Figure 2: We read in products (blue Nodes) and their product category (green Hubs). The nodes contain feature vectors based on product descriptions. One way to group nodes by original purchase context would be to join them to purchase events (white Fragments). However, this information is not in the data — it has been flattened, so we need to work around this.
The SST model uses:
Nodes as purchases, i.e. products.
Hubs as product categories (CONTAINment of a Node in a category)
Fragments as coarse grained product category inferences (summarizing feature vector NEARness)
As graphs, different purchase events could also be simply hubs that united several products — but we don’t have that information, just like the events trails in the passport example or the traceroute map.
What could we do with the data in this SST graph? We might:
Use the COACTIVATION graph to read off and suggest the linkage of products used together (referring later to the independent feature graph), but without ranking.

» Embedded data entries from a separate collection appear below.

-- ==== Sys2Proof/Laws/KeepDrain.lean ====
section
/-! SUPPORT. What the operations of Machine/Drain.lean keep: canonical stores, the queue, outputs only added. -/

namespace Sys2Proof.Machine

theorem trapMore_keep {s₀ s : State} {a2 : Nat} {n : Nat} (h : Keep s₀ s) :
    Keep s₀ (trapMore s a2 n) := by
  unfold trapMore
  exact (satFld_keep h)

theorem releaseJob_keep {s₀ s : State} {j : Job} (h : Keep s₀ s) :
    Keep s₀ (releaseJob s j) := by
  unfold releaseJob
  exact (keep_foldl h (fun u1 x2 hu3 => (extend_keep hu3)))

theorem settleJob_keep {s₀ s : State} {v : Nat} {seq : Nat} (h : Keep s₀ s) :
    Keep s₀ (settleJob s v seq) := by
  unfold settleJob
  split
  · rename_i w1 w2
    exact h
  · rename_i w3 w4 w5
    extract_lets x6 x7 x8 x9
    clear_value x6 x7 x8 x9
    split
    · rename_i w10 w11 w12 w13 w14 w15
      extract_lets x16
      have k17 : Keep s₀ (x16) := (keep_ite (histMeasure_keep h) h)
      clear_value x16
      exact (keep_ite (maskPut_keep k17) k17)

theorem coldUnit_keep {s₀ s : State} {tensor : Nat} (h : Keep s₀ s) :
    Keep s₀ (coldUnit s tensor) := by
  unfold coldUnit
  extract_lets x1 x2 x3 x4 x5
  have k6 : Keep s₀ (x1) := (incFld_keep h)
  clear_value x1
  have k7 : Keep s₀ (x2) := (setFld_keep k6)
  clear_value x2 x3
  have k8 : Keep s₀ (x4) := (histPut_keep k7)
  clear_value x4
  have k9 : Keep s₀ (x5) := (setFlag_keep k8)
  clear_value x5
  exact (keep_ite k7 (keep_ite (notice_keep k9) k9))

theorem trapNans_keep {s₀ s : State} {v : Nat} {j : Job} {stream : Nat} {tensor : Nat} {ns : List NanAt}
    (h : Keep s₀ s) :
    Keep s₀ (trapNans s v j stream tensor ns) := by
  unfold trapNans
  extract_lets x1 x2
  clear_value x1 x2
  split
  · rename_i w3 w4
    exact h
  · rename_i w5 w6 w7 w8
    extract_lets x9 x10 x11 x12 x13 x14 x15 x16 x17 x18 x19 x20 x21
    have k22 : Keep s₀ (x9) := (setFld_keep h)
    clear_value x9
    have k23 : Keep s₀ (x10) := (setFld_keep k22)
    clear_value x10
    have k24 : Keep s₀ (x11) := (setFld_keep k23)
    clear_value x11
    have k25 : Keep s₀ (x12) := (setFld_keep k24)
    clear_value x12
    have k26 : Keep s₀ (x13) := (setFld_keep k25)
    clear_value x13
    have k27 : Keep s₀ (x14) := (setFld_keep k26)
    clear_value x14
    have k28 : Keep s₀ (x15) := (setFlag_keep k27)
    clear_value x15
    have k29 : Keep s₀ (x16) := (setFld_keep k28)
    clear_value x16
    have k30 : Keep s₀ (x17) := (setFld_keep k29)
    clear_value x17
    have k31 : Keep s₀ (x18) := (setFld_keep k30)
    clear_value x18
    have k32 : Keep s₀ (x19) := (setFld_keep k31)
    clear_value x19
    have k33 : Keep s₀ (x20) := (setFld_keep k32)
    clear_value x20
    have k34 : Keep s₀ (x21) := (trapMore_keep k33)
    clear_value x21
    exact (keep_ite (trapMore_keep h) (keep_ite (notice_keep k34) k34))

theorem closeJob_keep {s₀ s : State} {v : Nat} {seq : Nat} (h : Keep s₀ s) :
    Keep s₀ (closeJob s v seq) := by
  unfold closeJob
  split
  · rename_i w1 w2
    exact h
  · rename_i w3 w4 w5
    exact (releaseJob_keep (completeJob_keep (settleJob_keep h)))

theorem endJob_keep {s₀ s : State} {v : Nat} {seq : Nat} {code : Nat} (h : Keep s₀ s) :
    Keep s₀ (endJob s v seq code) := by
  unfold endJob
  exact (closeJob_keep (addCond_keep h))

theorem writePieces_keep {s₀ s : State} {st : Nat} {ps : List (Nat × List Byte)} (h : Keep s₀ s) :
    Keep s₀ (writePieces s st ps) := by
  unfold writePieces
  exact (keep_foldl h (fun u1 x2 hu3 => (writeRange_keep hu3)))

theorem commitRows_keep {s₀ s : State} {v : Nat} {j : Job} {a4 : TileF} {x : NtSt} {rows : List Nat} (h : Keep s₀ s) :
    Keep s₀ (commitRows s v j a4 x rows) := by
  unfold commitRows
  extract_lets x1 x2 x3 x4 x5 x6 x7 x8 x9 x10 x11 x12 x13 x14 x15 x16
  clear_value x1 x2 x3 x4
  have k17 : Keep s₀ (x5) := (setFlags_keep h)
  clear_value x5 x6 x7 x8
  have k18 : Keep s₀ (x9) := (setFlags_keep k17)
  clear_value x9 x10
  have k19 : Keep s₀ (x11) := (trapNans_keep k18)
  clear_value x11
  have k20 : Keep s₀ (x12) := (keep_ite (keep_foldl k19 (fun u21 x22 hu23 => (coldUnit_keep hu23))) k19)
  clear_value x12
  have k24 : Keep s₀ (x13) := (writePieces_keep k20)
  clear_value x13
  have k25 : Keep s₀ (x14) := (writePieces_keep k24)
  clear_value x14 x15 x16
  split
  · rename_i w26 w27 w28 w29 w30
    have k31 : Keep s₀ w27 := keep_fst w30 (by
        split
        · rename_i w32
          dsimp only
          exact (writePieces_keep k17)
        · rename_i w33
          exact k25
      )
    extract_lets x34 x35
    have k36 : Keep s₀ (x34) := (updJob_keep k31)
    clear_value x34
    have k37 : Keep s₀ (x35) := (keep_ite (addCond_keep k36) k36)
    clear_value x35
    split
    · rename_i w38 w39
      exact k37
    · rename_i w40 w41 w42
      exact (keep_ite (updJob_keep k37) k37)

theorem poisonJob_keep {s₀ s : State} {v : Nat} {j : Job} {told : Bool} (h : Keep s₀ s) :
    Keep s₀ (poisonJob s v j told) := by
  unfold poisonJob
  extract_lets x1 x2
  clear_value x1
  have k3 : Keep s₀ (x2) := (keep_ite h (recordErr_keep h))
  clear_value x2
  exact (endJob_keep k3)

end Sys2Proof.Machine
end

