theorem execGridMiss_keep {s₀ s : State} (h : Keep s₀ s) :
    ∃ t, execGridMiss s = .next t ∧ Keep s₀ t := by
  unfold execGridMiss
  refine ⟨_, rfl, ?_⟩
  extract_lets x1 x2 x3 x4 x5
  have k6 : Keep s₀ (x1) := (passGrid_keep h)
  clear_value x1
  have k7 : Keep s₀ (x2) := (loseTicks_keep (setCrn_keep k6))
  clear_value x2 x3
  have k8 : Keep s₀ (x4) := (becomeLode_keep k7)
  clear_value x4
  have k9 : Keep s₀ (x5) := (setCrn_keep k8)
  clear_value x5
  exact (keep_ite h (keep_ite k6 (keep_ite (floodTakeover_keep (incFld_keep k9)) k7)))

theorem meetLoser_keep {s₀ s : State} {l : Nat} {loser : Nat} {t1 : Nat} (h : Keep s₀ s) :
    Keep s₀ (meetLoser s l loser t1) := by
  unfold meetLoser
  extract_lets x1 x2
  clear_value x1
  have k3 : Keep s₀ (x2) := (setCrn_keep h)
  clear_value x2
  exact (keep_ite (floodTakeover_keep (setFld_keep k3)) k3)

theorem execSync_keep {s₀ : State} {link : Fin 6} {src : Nat} {lodeN : Nat} {hops : Nat} {epoch : Nat} {t1 : W64}
    {frame : Nat} {s : State} (h : Keep s₀ s) :
    ∃ t, execSync link src lodeN hops epoch t1 frame s = .next t ∧ Keep s₀ t := by
  unfold execSync
  extract_lets x1 x2 x3 x4
  clear_value x1 x2 x3 x4
  refine ⟨_, rfl, ?_⟩
  refine onLink_keep ?_ ?_
  · exact h
  · intro u5 h6
    extract_lets x7 x8 x9 x10 x11 x12 x13
    have k14 : Keep s₀ (x7).2 := (flint_keep h6)
    clear_value x7 x8
    have k15 : Keep s₀ (x9) := k14
    clear_value x9
    have k16 : Keep s₀ (x10) := (keep_ite (setCrn_keep (joinSplit_keep k15)) k15)
    clear_value x10
    have k17 : Keep s₀ (x11) := (keep_ite (adoptLode_keep k16) k16)
    clear_value x11
    have k18 : Keep s₀ (x12) := (setCrn_keep k17)
    clear_value x12
    have k19 : Keep s₀ (x13) := (reparent_keep k18)
    clear_value x13
    exact (keep_ite h6 (keep_ite (meetLoser_keep k17) (keep_ite k17 (keep_ite (followSync_keep k19) k19))))

end Sys2Proof.Machine
end

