/-- The turn unit of a stream that takes output writes nothing as room is assigned. -/
theorem extendOne_turnKept (h : Sink (desc s i)) : TurnKept i s (extendOne s i) := by
  unfold extendOne
  extract_lets d x lo
  clear_value lo
  split
  · exact .rfl' i s
  next r _ =>
    extract_lets p n
    clear_value p n
    split
    · exact .rfl' i s
    next inner =>
    split
    · exact turnKept_setStrm rfl
    next bank =>
    split
    · exact .rfl' i s
    · have out : (desc s i).isOutbound = true := by
        rcases h with h | h | h
        · exact absurd (by simp [d, h]) inner
        · exact absurd h bank
        · exact h
      rw [turnOut_outbound (by exact out)]
      exact turnKept_setStrm rfl

theorem extend_turnKept (h : Sink (desc s i)) : TurnKept i s (extend s i) := by
  have hr := release_turnKept s i
  have h1 : TurnKept i s (extendOne (release s i) i) := hr.trans (extendOne_turnKept (hr.desc ▸ h))
  have h2 : TurnKept i s (extendOne (extendOne (release s i) i) i) := h1.trans (extendOne_turnKept (h1.desc ▸ h))
  unfold extend
  dsimp only
  rw [if_neg (by simp [h2.2])]
  exact h2

theorem Reserves.extend {v : Nat} (hi : Sink (desc t i)) (h : Reserves v s t) : Reserves v s (extend t i) := by
  obtain ⟨⟨m, e⟩, -⟩ := extend_turnKept hi
  rw [e]
  exact h.streams

end

end Sys2Proof.Machine

/-! PROOFS. A TILE or SPTILE from its checks to its place among the commands in flight (R178, R200, R208 to R211, R350). -/

namespace Sys2Proof.Machine

/-! ## The outputs of a tile command take its rows (R178) -/

/-- The output streams of a tile command can take output. -/
def TileSinks (s : State) (f : TileF) : Prop := Sink (desc s f.ostr) ∧ (f.osLen ≠ 0 → Sink (desc s f.oscl))

section
variable {s t : State} {v : Nat} {ws : List W64}

theorem orFail_eq_none {a b : Option Nat} : orFail a b = none ↔ a = none ∧ b = none := by
  cases a <;> simp [orFail]

theorem firstFail_eq_none {l : List (Bool × Nat)} : firstFail l = none ↔ ∀ p ∈ l, p.1 = false := by
  simp [firstFail]

theorem sink_of_outForm {i n : Nat} (hl : streamLive s i = true) (h : outFormBad s i n = false) : Sink (desc s i) := by
  unfold outFormBad at h
  simp only [hl, Bool.true_and, Bool.not_eq_false', Bool.or_eq_true, Bool.and_eq_true] at h
  rcases h with (h | h) | ⟨h, -⟩
  · exact .inl h
  · exact .inr (.inl h)
  · exact .inr (.inr h)

/-- The streams that a command uses run or have ended. -/
theorem streamLive_of_uses {us : List (Nat × Nat)} (h : usesBad s v us = none) {u : Nat × Nat} (hu : u ∈ us) :
    streamLive s u.1 = true := by
  have good := firstFail_eq_none.mp h _ List.mem_cons_self
  have hub : useBad s v u = false := by simpa using (List.any_eq_false.mp good) u hu
  unfold useBad at hub
  simp only [Bool.or_eq_false_iff] at hub
  simpa using hub.1.1.2

theorem tileUses_subset (s : State) (f : TileF) : tileUses f ⊆ allUses s f := by
  unfold allUses
  split
  · exact List.subset_append_right _ _
  · exact List.Subset.refl _

theorem scaled_of_osLen {f : TileF} (h : f.osLen ≠ 0) : (f.spill || decide (f.oof.scale = 0)) = false := by
  unfold TileF.osLen at h
  by_contra hc
  rw [Bool.not_eq_false] at hc
  exact h (if_pos hc)

theorem tileSinks_of_check (h : tileCheck s v ws = none) : TileSinks s (tileOf ws) := by
  unfold tileCheck at h
  simp only [orFail_eq_none] at h
  obtain ⟨forms, -, -, uses, -⟩ := h
  have forms := firstFail_eq_none.mp forms
  simp only [List.forall_mem_cons, List.not_mem_nil, false_implies, implies_true, and_true] at forms
  obtain ⟨-, -, -, out, scl⟩ := forms
  refine ⟨sink_of_outForm (streamLive_of_uses uses (u := ((tileOf ws).ostr, if (tileOf ws).spill then 2 else 0)) (tileUses_subset s _ ?_)) out, fun hl => ?_⟩
  · exact List.mem_append_left _ (List.mem_append_right _ List.mem_cons_self)
  · have scaled := scaled_of_osLen hl
    refine sink_of_outForm (streamLive_of_uses uses (u := ((tileOf ws).oscl, 3)) (tileUses_subset s _ ?_)) (n := (tileOf ws).osTileMax) ?_
    · refine List.mem_append_right _ ?_
      rw [if_neg (by simpa using scaled)]
      exact List.mem_cons_self
    · simp only [Bool.or_eq_false_iff, decide_eq_false_iff_not] at scaled
      simpa [scaled] using scl

/-- The registers of streams are no books. -/
theorem bookReg_stream {a : Nat} (hlo : 0x30000 ≤ a) (hhi : a < 0x31000) : bookReg a = false := by
  have veins : (List.range 16).any (fun v => a == Reg.vnStat v || a == Reg.vnSeq v) = false := any_range_false fun v hv => by
    have : a ≠ Reg.vnStat v ∧ a ≠ Reg.vnSeq v := by unfold Reg.vnStat Reg.vnSeq; omega
    simp [this]
  have ne : a ≠ Reg.trmBudget ∧ a ≠ Reg.trmStat ∧ a ≠ Reg.errCnt ∧ a ≠ Reg.errCntCe ∧ a ≠ Reg.errAtn ∧
      a ≠ Reg.errSummary ∧ a ≠ Reg.errRingPtr ∧ ¬ Reg.errLast 0 ≤ a := by
    unfold Reg.trmBudget Reg.trmStat Reg.errCnt Reg.errCntCe Reg.errAtn Reg.errSummary Reg.errRingPtr Reg.errLast
    omega
  unfold bookReg errBook
  rw [veins]
  simp [ne]

theorem TileSinks.of_books (h : ∀ a, bookReg a = false → rd t a = rd s a) (hs : TileSinks s (tileOf ws)) :
    TileSinks t (tileOf ws) := by
  have lt (lo : Nat) : cf ws 3 lo 6 < 64 := Nat.mod_lt _ (by decide)
  unfold TileSinks
  have same {i : Nat} (hi : i < 64) : desc t i = desc s i := desc_congr (fun a hlo hhi => h a (bookReg_stream hlo hhi)) hi
  rw [same (i := (tileOf ws).ostr) (lt 24), same (i := (tileOf ws).oscl) (lt 30)]
  exact hs

end

/-! ## The places of a tile command (R85, R150, R169) -/

theorem Reserves.desc {s t : State} {v : Nat} (h : Reserves v s t) (i : Nat) : desc t i = desc s i := by
  unfold Machine.desc rd
  rw [h.regs]

/-- What is written of a vein beside its commands. -/
theorem Reserves.setVein {s t : State} {v : Nat} {x : VeinSt} (hx : x.jobs = (vein t v).jobs) (h : Reserves v s t) :
    Reserves v s (setVein t v x) := by
  refine h.trans ⟨veinOnly_setVein .., fun j hj => ⟨j, ?_, .rfl' j⟩⟩
  rw [vein_setVein_self, hx]
  exact hj

theorem reserveTile_reserves {s : State} {v seq : Nat} {f : TileF} (hf : TileSinks s f) :
    Reserves v s (reserveTile s v seq f) := by
  have h : Reserves v s s := .rfl' v s
  unfold reserveTile
  split
  · exact h
  extract_lets ha hw
  clear_value ha hw
  split
  extract_lets a1 a2 a3
  have h1 : Reserves v s a1 := h.reserve fun _ _ => ⟨rfl, rfl, rfl, rfl⟩
  clear_value a1
  have h2 : Reserves v s a2 := h1.reserve fun _ _ => ⟨rfl, rfl, rfl, rfl⟩
  clear_value a2
  have acts : Reserves v s a3 := .ite h2 h
  clear_value a3
  split
  extract_lets b1 b2 b3 b4 b5
  have h1 : Reserves v s b1 := acts.reserve fun _ _ => ⟨rfl, rfl, rfl, rfl⟩
  clear_value b1
  have weights : Reserves v s b2 := .ite (h1.reserve fun _ _ => ⟨rfl, rfl, rfl, rfl⟩) acts
  clear_value b2
  have partials : Reserves v s b3 := .ite (weights.reserve fun _ _ => ⟨rfl, rfl, rfl, rfl⟩) weights
  clear_value b3
  have outs : Reserves v s b4 := partials.reserve fun _ _ => ⟨rfl, rfl, rfl, rfl⟩
  clear_value b4
  have placed : Reserves v s b5 := outs.reserve fun _ _ => ⟨rfl, rfl, rfl, rfl⟩
  clear_value b5
  split
  · exact placed
  extract_lets c1 c2 c3 c4 c5 wrote marked c6 c7
  have h1 : Reserves v s c1 := placed.holdAll
  clear_value c1
  have h2 : Reserves v s c2 := .ite (.ite h1 h1.holdAll) placed
  clear_value c2
  have h3 : Reserves v s c3 := h2.holdAll
  clear_value c3
  have h4 : Reserves v s c4 := .ite (.ite h3 h3.holdAll) h2
  clear_value c4
  have h5 : Reserves v s c5 := .ite h4.holdAll h4
  clear_value c5 wrote
  have h6 : Reserves v s c6 := h5.setVein rfl
  clear_value c6
  have room : Sink (desc c6 f.ostr) := (h6.desc f.ostr).symm ▸ hf.1
  have h7 : Reserves v s c7 := h6.extend room
  clear_value c7
  split
  · exact h7
  next hl =>
    have room : Sink (desc c7 f.oscl) := (h7.desc f.oscl).symm ▸ hf.2 hl
    exact h7.extend room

Use the CONTAINS graph to find intentional product classifications, added by hand.
Use the feature vector with a Euclidean distance function to renormalizethe embedding of the graph in its imaginary Euclidean space of intentional product descriptions, in order to find other products that are similar to a given product. We can then check whether the product categories inferred by distance correlate with the product descriptions (this is more than 50%).
Combining all these, we can see trends and patterns of co-purchasing. However, because the edge weights are missing, we have to rely on summation over different products, rather than different purchasing events, together with a renormalization for extracting significance.
The format of the data presents challenges. There are two data sets, both tied to nodes. In one set, we use the nodes to form a point to point graph. In the other, we use the nodes as random samples in a Euclidean continuum. This is a common approach in a staged machine learning pipeline, however it leads to subtle trouble for the analysis.